Designation generally allows hiking, hunting, fishing and current oil and mining, but bans new activity.
Under the Antiquities Act of 1906 the President has the right to protect public land and resources by designating national monuments for management by agencies such as the National Park Service, the Bureau of Land Management and the U.S. Forest Service.
Congress can also designate monuments.
The declarations in Nevada had strong backing from conservation advocates and former Democratic U.S. Sen. Harry Reid as protection for historic, cultural and natural resources.
But Republican leaders and opponents of federal control of land in the American West complain the moves close vast areas to new energy development.
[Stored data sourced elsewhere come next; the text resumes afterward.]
-- ==== Sys2Proof/Certificates/Slice0/Obligations.lean ====
section
/-! DEFINITION. The statements for the provers. Each says which rule of spec/ it formalises, or, where it rests on a
choice, whose choice it is. -/

open Sys2Proof Sys2Proof.Machine

/-! ### Requests and their encoding -/

/-- Decoding the record of a well-formed instruction gives the instruction back, every operand at every value
(R60, R61; the record and its codes are the spec's own decision D4). -/
def Obligations.DecodeOfEncodeIsTheInstruction : Prop :=
  ∀ (c : Config) (i : Instr), i.wf c = true → decode c (encode i) = .ok i

/-- The other direction: encoding what a record decodes to gives that record with every field its operation does not
read cleared, so one record's worth of read fields has one meaning (R60, R61, R63; decision D4). -/
def Obligations.EncodeOfDecodeClearsUnreadFields : Prop :=
  ∀ (c : Config) (r : Request) (i : Instr), decode c r = .ok i → encode i = r.readFields

/-- A request field the selected operation does not read has no effect on response or state: two records that agree on
the code and on the fields it reads make the machine take the same step (R63; decisions D4, D33). -/
def Obligations.UnreadFieldsHaveNoEffect : Prop :=
  ∀ (s : State) (r r' : Request) (rest : List Request), r.readFields = r'.readFields →
    step { s with port := .idle, requests := r :: rest } = step { s with port := .idle, requests := r' :: rest }

/-- Sanity: the eight words of the opcode table decode to their rows (R61, R63; decision D4). That a word stands for
a record whose operand fields are zero or empty is the model's own choice (assumption 9). -/
def Obligations.OpcodeTableWordsDecode : Prop :=
  decodeTableWord 8 0x0 = some (.prf 0 0 []) ∧ decodeTableWord 8 0x1 = some (.enc 0 0 0) ∧
  decodeTableWord 8 0x2 = some (.dec 0 0 0) ∧ decodeTableWord 8 0x3 = some (.parse []) ∧
  decodeTableWord 8 0x4 = some (.fmt 0) ∧ decodeTableWord 8 0x5 = some .gen ∧
  decodeTableWord 8 0x6 = some .rsvd6 ∧ decodeTableWord 8 0x7 = some .rsvd7

/-- A step of an idle port with a request issued takes that request and runs the instruction it decodes to (R53;
decision D19). -/
def Obligations.StepRunsTheDecodedRequest : Prop :=
  ∀ (s : State) (r : Request) (rest : List Request) (i : Instr), s.port = .idle → s.requests = r :: rest →
    decode s.cfg r = .ok i → step s = exec i { s with requests := rest }

/-- The word of an opcode-table row, placed where the machine takes its next request, is run by the very next step
(the model's own placement, assumption 10). -/
def Obligations.FetchWordRunsItsInstruction : Prop :=
  ∀ (s : State) (nbits w : Nat) (i : Instr), decodeTableWord nbits w = some i →
    step (s.withFetchWord nbits w) = exec i { s with port := .idle }

/-- Nothing happens except in answer to a request, and a held GEN goes nowhere until an agent moves: an idle port with
nothing issued, a GEN the clock has not answered, and a GEN the random source has not answered leave the state as it is
(R200, R169, R226; decisions D17, D22). Waiting for a clock that has not answered is the model's own choice (assumption
3), and that a GEN which waits for the random source keeps its clock answer and does not look again, whatever the clock
has answered since, is the model's reading (assumption 5). -/
def Obligations.NothingToDoChangesNothing : Prop :=
  (∀ s : State, s.port = .idle → s.requests = [] → step s = .next s) ∧
  (∀ s : State, s.port = .waitClock → s.clock = [] → step s = .next s) ∧
  (∀ (s : State) (now : Word64), s.port = .waitRandom now → s.gen.lastMs < now → s.random = [] → step s = .next s)

/-! ### The keyed PRF -/

/-- PRF completes on every message and key, with the PRF of the message and nothing else changed (R100, R109). -/
def Obligations.PrfRespondsItsValue : Prop :=
  ∀ (s : State) (k0 k1 : Word64) (msg : List Byte),
    exec (.prf k0 k1 msg) s =
      .next { s with port := .idle, answers := { op := 0b000#3, rsp := .prf (prf msg k0 k1) } :: s.answers }

/-- The message is cut into `n div 8` full blocks, in order, and byte `j` of block `i`, counted from the least
significant, is message byte `8i + j` (R43, R103). -/
def Obligations.PrfBlocksAreLittleEndian : Prop :=
  ∀ msg : List Byte, (sipBlocks msg).length = msg.length / 8 ∧
    ∀ i, i < msg.length / 8 → ∃ m, (sipBlocks msg)[i]? = some m ∧
      ∀ j, j < 8 → m.extractLsb' (8 * j) 8 = msg[8 * i + j]?.getD 0

/-- The final block: the trailing bytes from the low end, zero bytes between, the length modulo 256 in the top byte
(R105). -/
def Obligations.PrfFinalBlockHoldsTailAndLength : Prop :=
  ∀ msg : List Byte,
    (∀ j, j < msg.length % 8 → (sipLast msg).extractLsb' (8 * j) 8 = msg[8 * (msg.length / 8) + j]?.getD 0) ∧
    (∀ j, msg.length % 8 ≤ j → j < 7 → (sipLast msg).extractLsb' (8 * j) 8 = 0) ∧
    (sipLast msg).extractLsb' 56 8 = BitVec.ofNat 8 (msg.length % 256)

/-- The round loses nothing: two different quadruples of working words have different images (R102, R108). -/
def Obligations.SiproundIsInjective : Prop := ∀ v w : SipWords, sipround v = sipround w → v = w

/-- The round, its fourteen steps written out and its rotations as the spec writes them: `rotl64` loses no bit and
addition drops the carry; and the rule's worked example (R102, R108, R9; which word each step acts on is the spec's own
addition, decision D35). -/
def Obligations.SiproundIsTheFourteenSteps : Prop :=
  (∀ v0 v1 v2 v3 : Word64,
    let rotl : Word64 → Nat → Word64 := fun v r => (v <<< r) ||| (v >>> (64 - r))
    let s1 := v0 + v1
    let s2 := v2 + v3
    let s5 := rotl v1 13 ^^^ s1
    let s6 := rotl v3 16 ^^^ s2
    let s8 := s2 + s5
    let s9 := rotl s1 32 + s6
    sipround { v0 := v0, v1 := v1, v2 := v2, v3 := v3 } =
      { v0 := s9, v1 := rotl s5 17 ^^^ s8, v2 := rotl s8 32, v3 := rotl s6 21 ^^^ s9 }) ∧
  sipround { v0 := 1, v1 := 0, v2 := 0, v3 := 0 } =
    { v0 := 0x0000000100000000, v1 := 0x0000000000020001, v2 := 0x0000000100000000, v3 := 0x0000000100000000 }

/-- What `prf` computes, as the working words before and after each block: they start from the key words and the four
constants (R101); the full blocks in order and then the final block are each XORed into `v3` before two rounds and
into `v0` after them (R103 to R105); 0xFF is XORed into `v2`, four rounds follow, and the value is the XOR of the four
words (R106, R107). The constants and the words acted on are the spec's own addition (decision D35). -/
def Obligations.PrfIsTheWrittenAlgorithm : Prop :=
  ∀ (msg : List Byte) (k0 k1 : Word64), ∃ v : Nat → SipWords,
    v 0 = { v0 := k0 ^^^ 0x736f6d6570736575, v1 := k1 ^^^ 0x646f72616e646f6d
            v2 := k0 ^^^ 0x6c7967656e657261, v3 := k1 ^^^ 0x7465646279746573 } ∧
    (∀ i m, (sipBlocks msg ++ [sipLast msg])[i]? = some m →
      ∃ w, w = sipround (sipround { v i with v3 := (v i).v3 ^^^ m }) ∧ v (i + 1) = { w with v0 := w.v0 ^^^ m }) ∧
    ∃ f last, last = v (msg.length / 8 + 1) ∧
      f = sipround (sipround (sipround (sipround { last with v2 := last.v2 ^^^ 0x00000000000000FF }))) ∧
      prf msg k0 k1 = f.v0 ^^^ f.v1 ^^^ f.v2 ^^^ f.v3

/-- The two values the document prints of the interoperability contract: under the key of the reference vectors, the
PRF of the empty message and of the one-byte message 0x00 (R110). -/
def Obligations.PrfGivesThePrintedValues : Prop :=
  prf [] 0x0706050403020100 0x0f0e0d0c0b0a0908 = 0x726fdb47dd0e0e31 ∧
  prf [0x00] 0x0706050403020100 0x0f0e0d0c0b0a0908 = 0x74f839c593dc67fd

/-! ### The identifier -/

/-- Reading a field of an assembled identifier gives that field, an identifier is made of its five fields, and each
setter changes the one field it names (R64, R65). -/
def Obligations.FieldAccessorsAgree : Prop :=
  (∀ t n a w b, getTs (makeId t n a w b) = t ∧ getVer (makeId t n a w b) = n ∧ getA (makeId t n a w b) = a ∧
    getVar (makeId t n a w b) = w ∧ getB (makeId t n a w b) = b) ∧
  (∀ id, makeId (getTs id) (getVer id) (getA id) (getVar id) (getB id) = id) ∧
  (∀ id t, setTs id t = makeId t (getVer id) (getA id) (getVar id) (getB id)) ∧
  (∀ id n, setVer id n = makeId (getTs id) n (getA id) (getVar id) (getB id)) ∧
  (∀ id w, setVar id w = makeId (getTs id) (getVer id) (getA id) w (getB id))

/-- Comparing two identifiers byte by byte from byte 0 gives the order of their 128-bit values (R42). -/
def Obligations.ByteOrderIsNumericOrder : Prop :=
  ∀ x y : Ident, (idBytes x < idBytes y ↔ x < y) ∧ (idBytes x = idBytes y ↔ x = y)

/-- The PRF message is the ten bytes of R68, in both of the forms the rule gives, and neither the timestamp nor a
marker enters it. -/
def Obligations.PrfMessageIsFieldsAandB : Prop :=
  (∀ id, prfMsg id =
    [idByte id 6 &&& 0x0F, idByte id 7, idByte id 8 &&& 0x3F, idByte id 9, idByte id 10, idByte id 11, idByte id 12,
      idByte id 13, idByte id 14, idByte id 15]) ∧
  (∀ id, prfMsg id =
    [(0#4 ++ (getA id).extractLsb' 8 4 : BitVec 8), (getA id).extractLsb' 0 8,
      (0#2 ++ (getB id).extractLsb' 56 6 : BitVec 8), (getB id).extractLsb' 48 8, (getB id).extractLsb' 40 8,
      (getB id).extractLsb' 32 8, (getB id).extractLsb' 24 8, (getB id).extractLsb' 16 8, (getB id).extractLsb' 8 8,
      (getB id).extractLsb' 0 8]) ∧
  (∀ t t' n n' a w w' b, prfMsg (makeId t n a w b) = prfMsg (makeId t' n' a w' b))

/-- The host's key conversion: byte `j` of `k0`, counted from the least significant, is raw byte `j`, byte `j` of `k1`
is raw byte `8 + j`, the raw form converts back, and a raw key of another length is refused (R44, R79, R194). -/
def Obligations.RawKeyIsTwoLittleEndianWords : Prop :=
  (∀ r : List Byte, r.length = 16 → ∃ k0 k1, keyOfRaw r = .ok (k0, k1) ∧
    ∀ j, j < 8 → k0.extractLsb' (8 * j) 8 = r[j]?.getD 0 ∧ k1.extractLsb' (8 * j) 8 = r[8 + j]?.getD 0) ∧
  (∀ k0 k1, keyOfRaw (rawOfKey k0 k1) = .ok (k0, k1)) ∧
  (∀ r : List Byte, r.length ≠ 16 → keyOfRaw r = .error .keyFormatError)

/-! ### The mask transform -/

/-- ENC of an operand that is not refused: the low 48 bits of the PRF of the identifier's message XORed into the
timestamp, version 4, variant 0b10, fields A and B copied, and nothing else changed (R120, R122, R69). -/
def Obligations.EncRespondsTheFacade : Prop :=
  ∀ (s : State) (k0 k1 : Word64) (id : Ident), versionRefused s.cfg.versionCheck 7 (getVer id) = false →
    exec (.enc k0 k1 id) s =
      .next { s with port := .idle, answers :=
        { op := 0b001#3, rsp := .id (makeId (getTs id ^^^ (prf (prfMsg id) k0 k1).extractLsb' 0 48) 4 (getA id) 0b10
            (getB id)) } :: s.answers }

/-- DEC of an operand that is not refused: as ENC, with version 7 (R121, R122, R69). -/
def Obligations.DecRespondsTheSortable : Prop :=
  ∀ (s : State) (k0 k1 : Word64) (id : Ident), versionRefused s.cfg.versionCheck 4 (getVer id) = false →
    exec (.dec k0 k1 id) s =
      .next { s with port := .idle, answers :=
        { op := 0b010#3, rsp := .id (makeId (getTs id ^^^ (prf (prfMsg id) k0 k1).extractLsb' 0 48) 7 (getA id) 0b10
            (getB id)) } :: s.answers }

/-- ENC and DEC answer UnexpectedVersionError, with no payload and nothing else changed, exactly where the version
check refuses the operand's version marker: never under NONE, under EITHER for a marker that is neither 4 nor 7, under
EXACT for a marker other than 7 (ENC) or 4 (DEC) (R123, R193, R197; decisions D12, D13, D21). -/
def Obligations.VersionCheckRefusals : Prop :=
  ∀ (s : State) (k0 k1 : Word64) (id : Ident),
    (exec (.enc k0 k1 id) s =
        .next { s with port := .idle, answers := { op := 0b001#3, rsp := .error .unexpectedVersionError } :: s.answers } ↔
      (s.cfg.versionCheck = .either ∧ getVer id ≠ 4 ∧ getVer id ≠ 7) ∨
      (s.cfg.versionCheck = .exact ∧ getVer id ≠ 7)) ∧
    (exec (.dec k0 k1 id) s =
        .next { s with port := .idle, answers := { op := 0b010#3, rsp := .error .unexpectedVersionError } :: s.answers } ↔
      (s.cfg.versionCheck = .either ∧ getVer id ≠ 4 ∧ getVer id ≠ 7) ∨
      (s.cfg.versionCheck = .exact ∧ getVer id ≠ 4))

/-- The round trip: DEC of what ENC answers for a valid sortable identifier answers that identifier, under every key,
every version check and whatever happened between the two requests (R124). -/
def Obligations.DecOfEncIsIdentity : Prop :=
  ∀ (s t : State) (k0 k1 : Word64) (id : Ident), getVer id = 7 → getVar id = 0b10 →
    xf (xf id k0 k1 4) k0 k1 7 = id ∧
    ∃ w, exec (.enc k0 k1 id) s = .next (s.respond 0b001#3 (.id w)) ∧
      exec (.dec k0 k1 w) t = .next (t.respond 0b010#3 (.id id))

/-- Whatever operand ENC or DEC does not refuse, ENC answers version 4 and variant 0b10, DEC version 7 and variant
0b10 (R125). -/
def Obligations.EncDecShape : Prop :=
  ∀ (s : State) (k0 k1 : Word64) (id : Ident),
    (versionRefused s.cfg.versionCheck 7 (getVer id) = false →
      ∃ w, exec (.enc k0 k1 id) s = .next (s.respond 0b001#3 (.id w)) ∧ getVer w = 4 ∧ getVar w = 0b10) ∧
    (versionRefused s.cfg.versionCheck 4 (getVer id) = false →
      ∃ w, exec (.dec k0 k1 id) s = .next (s.respond 0b010#3 (.id w)) ∧ getVer w = 7 ∧ getVar w = 0b10)

/-- Fields A and B are never altered by the transform; for a valid sortable operand only bits 127 to 76 can differ
(R126). -/
def Obligations.FieldsAandBUntouched : Prop :=
  ∀ (id : Ident) (k0 k1 : Word64) (n : BitVec 4),
    getA (xf id k0 k1 n) = getA id ∧ getB (xf id k0 k1 n) = getB id ∧
    (getVer id = 7 → getVar id = 0b10 → (xf id k0 k1 n).extractLsb' 0 76 = id.extractLsb' 0 76)

/-- What is exact about a wrong key: decoding the facade of a valid sortable identifier under another key gives the
identifier back exactly when the two masks agree, and everything but the timestamp is right under every key (R127, an
inference of the spec). -/
def Obligations.WrongKeyDecodesIffMasksAgree : Prop :=
  ∀ (id : Ident) (k0 k1 j0 j1 : Word64), getVer id = 7 → getVar id = 0b10 →
    (xf (xf id k0 k1 4) j0 j1 7 = id ↔ mask48 id k0 k1 = mask48 id j0 j1) ∧
    (xf (xf id k0 k1 4) j0 j1 7).extractLsb' 0 80 = id.extractLsb' 0 80

/-- Operands that are not valid: the round trip keeps everything but the two markers, ENC undoes ENC but for them, and
the two directions differ in the version marker alone (R128, an inference of the spec). -/
def Obligations.InvalidOperandsLoseTheirMarkers : Prop :=
  ∀ (id : Ident) (k0 k1 : Word64),
    xf (xf id k0 k1 4) k0 k1 7 = setVar (setVer id 7) 0b10 ∧
    xf (xf id k0 k1 4) k0 k1 4 = setVar (setVer id 4) 0b10 ∧
    setVer (xf id k0 k1 4) 7 = xf id k0 k1 7

/-- The key leaves ENC and DEC through the mask alone: two keys with one mask for an identifier give the same next
state, so neither the response nor anything the block keeps can tell them apart (R130, R204; decisions D7, D22). -/
def Obligations.KeyLeavesOnlyThroughTheMask : Prop :=
  ∀ (s : State) (id : Ident) (k0 k1 j0 j1 : Word64), mask48 id k0 k1 = mask48 id j0 j1 →
    exec (.enc k0 k1 id) s = exec (.enc j0 j1 id) s ∧ exec (.dec k0 k1 id) s = exec (.dec j0 j1 id) s

/-- Where the byte orders meet: mask bits 47 to 40 are XORed into byte 0 of the identifier, bits 7 to 0 into byte 5,
byte 6 and byte 8 change in their markers only, and the other bytes are copied (R46, an inference of the spec). -/
def Obligations.MaskMeetsTimestampBigEndian : Prop :=
  ∀ (id : Ident) (k0 k1 : Word64) (n : BitVec 4),
    (∀ j, j < 6 → idByte (xf id k0 k1 n) j = idByte id j ^^^ (mask48 id k0 k1).extractLsb' (8 * (5 - j)) 8) ∧
    idByte (xf id k0 k1 n) 6 = (n ++ (idByte id 6).extractLsb' 0 4 : BitVec 8) ∧
    idByte (xf id k0 k1 n) 8 = (0b10#2 ++ (idByte id 8).extractLsb' 0 6 : BitVec 8) ∧
    (∀ j, j < 16 → j = 7 ∨ 9 ≤ j → idByte (xf id k0 k1 n) j = idByte id j)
In Utah, a Republican congressional delegation failed to block the Bears Ears designation with a bid to prevent the president from naming monuments in seven Utah counties. Their plan would have required any new monument to be approved by Congress — like the Heller-Amodei proposal.
Utah’s congressional delegation also tried several times without success to insert similar restrictions into various legislation last year.
The Reno Gazette-Journal reported that Heller and Amodei are the only two of the state’s six Nevada federal representatives who opposed Obama’s Gold Butte designation.
Reid and Rep. Dina Titus, D-Nev., endorsed it, and Rep. Ruben Kihuen, D-Nev., and Rep. Jacky Rosen, D-Nev., who were elected Nov. 8, each expressed their support. Kihuen and Rosen replaced GOP representatives who opposed Gold Butte and Basin and Range.
Heller, now the senior senator from Nevada, said Nevadans had no say in the matter before Obama locked hundreds of thousands of acres under federal control.
“No matter which political party is occupying the White House, these types of unilateral federal land grabs by the executive branch should not be allowed,” he said.
Amodei said the joint proposal for Congress to approve national monuments calls for “a public and transparent process which includes input from interest groups, local communities and elected representatives.”
Under the Nevada Land Sovereignty Act by Amodei and Heller, Nevada would join Wyoming as states where such a designation would require support from Congress, where it is generally more difficult to get a monument designation.
David von Seggern, Reno-based chairman of the Toiyabe Chapter of the Sierra Club, told the Gazette-Journal the group would oppose eliminating the opportunity for presidents to designate monuments in Nevada.
“We think this is wonderful part of preserving the natural heritage of America and it ought to continue,” von Seggern said.